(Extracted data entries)
------------------------------------------------
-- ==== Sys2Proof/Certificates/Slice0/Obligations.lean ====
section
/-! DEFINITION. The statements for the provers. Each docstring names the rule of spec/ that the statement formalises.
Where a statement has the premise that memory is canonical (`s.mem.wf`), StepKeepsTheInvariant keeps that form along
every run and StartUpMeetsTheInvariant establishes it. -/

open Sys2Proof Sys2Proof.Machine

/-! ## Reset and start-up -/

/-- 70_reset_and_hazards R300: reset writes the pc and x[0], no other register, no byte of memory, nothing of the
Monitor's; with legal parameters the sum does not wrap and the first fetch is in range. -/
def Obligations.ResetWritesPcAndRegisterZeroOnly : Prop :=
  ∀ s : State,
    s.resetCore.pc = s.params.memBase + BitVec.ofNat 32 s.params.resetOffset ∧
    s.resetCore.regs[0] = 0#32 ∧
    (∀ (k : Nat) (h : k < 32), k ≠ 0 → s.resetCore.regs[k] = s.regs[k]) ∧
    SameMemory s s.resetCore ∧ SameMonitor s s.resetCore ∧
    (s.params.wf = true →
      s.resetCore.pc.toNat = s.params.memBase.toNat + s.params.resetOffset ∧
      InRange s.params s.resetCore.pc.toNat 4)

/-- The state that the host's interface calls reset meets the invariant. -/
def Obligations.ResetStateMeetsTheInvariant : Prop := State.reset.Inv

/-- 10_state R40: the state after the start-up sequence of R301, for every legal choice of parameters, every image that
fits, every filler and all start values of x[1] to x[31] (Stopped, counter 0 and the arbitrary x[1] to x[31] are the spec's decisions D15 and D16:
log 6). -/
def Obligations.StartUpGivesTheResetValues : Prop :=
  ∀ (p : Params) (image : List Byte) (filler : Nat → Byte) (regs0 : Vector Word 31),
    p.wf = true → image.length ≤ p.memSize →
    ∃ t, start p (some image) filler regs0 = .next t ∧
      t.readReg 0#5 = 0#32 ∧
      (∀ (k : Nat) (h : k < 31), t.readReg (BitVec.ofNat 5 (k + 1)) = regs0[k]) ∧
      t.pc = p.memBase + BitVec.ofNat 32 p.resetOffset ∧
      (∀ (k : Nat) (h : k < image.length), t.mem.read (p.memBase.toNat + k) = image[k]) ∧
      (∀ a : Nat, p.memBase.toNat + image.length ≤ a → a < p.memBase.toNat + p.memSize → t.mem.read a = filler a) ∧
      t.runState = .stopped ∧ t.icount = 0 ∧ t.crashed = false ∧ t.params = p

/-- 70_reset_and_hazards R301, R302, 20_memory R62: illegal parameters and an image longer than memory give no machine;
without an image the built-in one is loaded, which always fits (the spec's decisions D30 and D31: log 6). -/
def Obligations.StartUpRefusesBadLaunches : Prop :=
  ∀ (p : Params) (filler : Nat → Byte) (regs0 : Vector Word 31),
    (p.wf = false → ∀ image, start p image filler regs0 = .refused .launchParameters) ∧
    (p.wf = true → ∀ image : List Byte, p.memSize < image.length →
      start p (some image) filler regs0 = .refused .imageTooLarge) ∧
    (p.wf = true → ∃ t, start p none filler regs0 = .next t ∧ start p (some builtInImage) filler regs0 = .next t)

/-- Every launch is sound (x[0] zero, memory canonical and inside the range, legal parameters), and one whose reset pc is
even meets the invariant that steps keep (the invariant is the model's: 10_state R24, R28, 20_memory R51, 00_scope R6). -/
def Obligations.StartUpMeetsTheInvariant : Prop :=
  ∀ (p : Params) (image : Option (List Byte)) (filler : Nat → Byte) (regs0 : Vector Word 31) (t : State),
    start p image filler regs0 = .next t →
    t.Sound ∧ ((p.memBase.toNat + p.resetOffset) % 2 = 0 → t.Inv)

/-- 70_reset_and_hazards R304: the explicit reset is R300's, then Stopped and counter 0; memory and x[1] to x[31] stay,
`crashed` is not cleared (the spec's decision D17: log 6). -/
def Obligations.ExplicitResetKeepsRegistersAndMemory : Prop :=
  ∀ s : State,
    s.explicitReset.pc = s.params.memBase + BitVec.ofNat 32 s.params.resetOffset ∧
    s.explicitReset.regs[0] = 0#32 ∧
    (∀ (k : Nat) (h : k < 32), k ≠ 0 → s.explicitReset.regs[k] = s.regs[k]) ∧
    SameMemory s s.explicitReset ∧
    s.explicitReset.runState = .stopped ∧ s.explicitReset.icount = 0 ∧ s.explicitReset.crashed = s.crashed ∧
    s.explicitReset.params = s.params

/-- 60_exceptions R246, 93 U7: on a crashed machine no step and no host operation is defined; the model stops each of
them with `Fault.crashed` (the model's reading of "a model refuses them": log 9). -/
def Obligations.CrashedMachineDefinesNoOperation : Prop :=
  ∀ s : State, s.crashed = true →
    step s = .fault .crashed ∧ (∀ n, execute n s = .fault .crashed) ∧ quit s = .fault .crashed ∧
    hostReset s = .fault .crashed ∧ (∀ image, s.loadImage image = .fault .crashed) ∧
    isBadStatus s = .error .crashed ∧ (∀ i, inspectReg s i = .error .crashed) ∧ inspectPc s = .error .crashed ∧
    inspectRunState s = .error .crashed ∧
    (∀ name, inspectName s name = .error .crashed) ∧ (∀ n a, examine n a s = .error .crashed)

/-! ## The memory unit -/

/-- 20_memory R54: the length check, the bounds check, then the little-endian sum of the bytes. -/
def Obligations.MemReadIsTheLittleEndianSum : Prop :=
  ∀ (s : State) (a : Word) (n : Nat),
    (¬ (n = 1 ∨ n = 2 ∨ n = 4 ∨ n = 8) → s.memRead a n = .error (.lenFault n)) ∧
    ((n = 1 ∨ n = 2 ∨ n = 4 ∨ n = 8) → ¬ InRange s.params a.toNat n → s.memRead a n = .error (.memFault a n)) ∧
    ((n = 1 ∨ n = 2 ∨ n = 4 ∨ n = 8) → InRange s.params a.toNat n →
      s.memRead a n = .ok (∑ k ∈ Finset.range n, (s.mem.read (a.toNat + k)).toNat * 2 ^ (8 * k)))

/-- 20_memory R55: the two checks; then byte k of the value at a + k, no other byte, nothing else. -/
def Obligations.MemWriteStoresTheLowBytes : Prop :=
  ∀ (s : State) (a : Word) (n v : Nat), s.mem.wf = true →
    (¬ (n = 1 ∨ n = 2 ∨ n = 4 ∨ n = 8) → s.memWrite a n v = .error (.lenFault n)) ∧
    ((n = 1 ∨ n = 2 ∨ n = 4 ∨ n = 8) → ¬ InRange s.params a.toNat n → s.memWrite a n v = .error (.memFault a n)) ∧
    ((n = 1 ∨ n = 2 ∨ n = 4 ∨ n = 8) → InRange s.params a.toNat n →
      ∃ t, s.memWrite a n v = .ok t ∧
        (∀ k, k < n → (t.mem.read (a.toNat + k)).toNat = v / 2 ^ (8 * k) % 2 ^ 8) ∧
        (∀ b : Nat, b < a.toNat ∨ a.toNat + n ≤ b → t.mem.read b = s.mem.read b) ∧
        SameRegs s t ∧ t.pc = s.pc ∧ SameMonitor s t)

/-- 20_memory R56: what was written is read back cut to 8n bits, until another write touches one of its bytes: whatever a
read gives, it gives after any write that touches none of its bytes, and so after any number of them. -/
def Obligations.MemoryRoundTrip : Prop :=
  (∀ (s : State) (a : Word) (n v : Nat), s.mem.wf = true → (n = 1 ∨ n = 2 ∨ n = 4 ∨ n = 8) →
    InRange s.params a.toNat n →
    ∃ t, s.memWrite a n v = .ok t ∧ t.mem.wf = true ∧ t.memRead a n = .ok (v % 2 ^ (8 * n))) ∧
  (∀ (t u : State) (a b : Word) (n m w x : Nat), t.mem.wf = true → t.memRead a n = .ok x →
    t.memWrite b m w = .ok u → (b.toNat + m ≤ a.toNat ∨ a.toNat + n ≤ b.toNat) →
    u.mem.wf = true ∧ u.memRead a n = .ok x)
------------------------------------------------
-- Your objective --
Which lines run from the one holding "def Obligations.StartUpMeetsTheInvariant : Prop" through the one holding "start p image filler regs0 = .next t →" in the records above? Repeat them exactly, both included, and nothing more.

-- Result of this task --
def Obligations.StartUpMeetsTheInvariant : Prop :=
  ∀ (p : Params) (image : Option (List Byte)) (filler : Nat → Byte) (regs0 : Vector Word 31) (t : State),
    start p image filler regs0 = .next t →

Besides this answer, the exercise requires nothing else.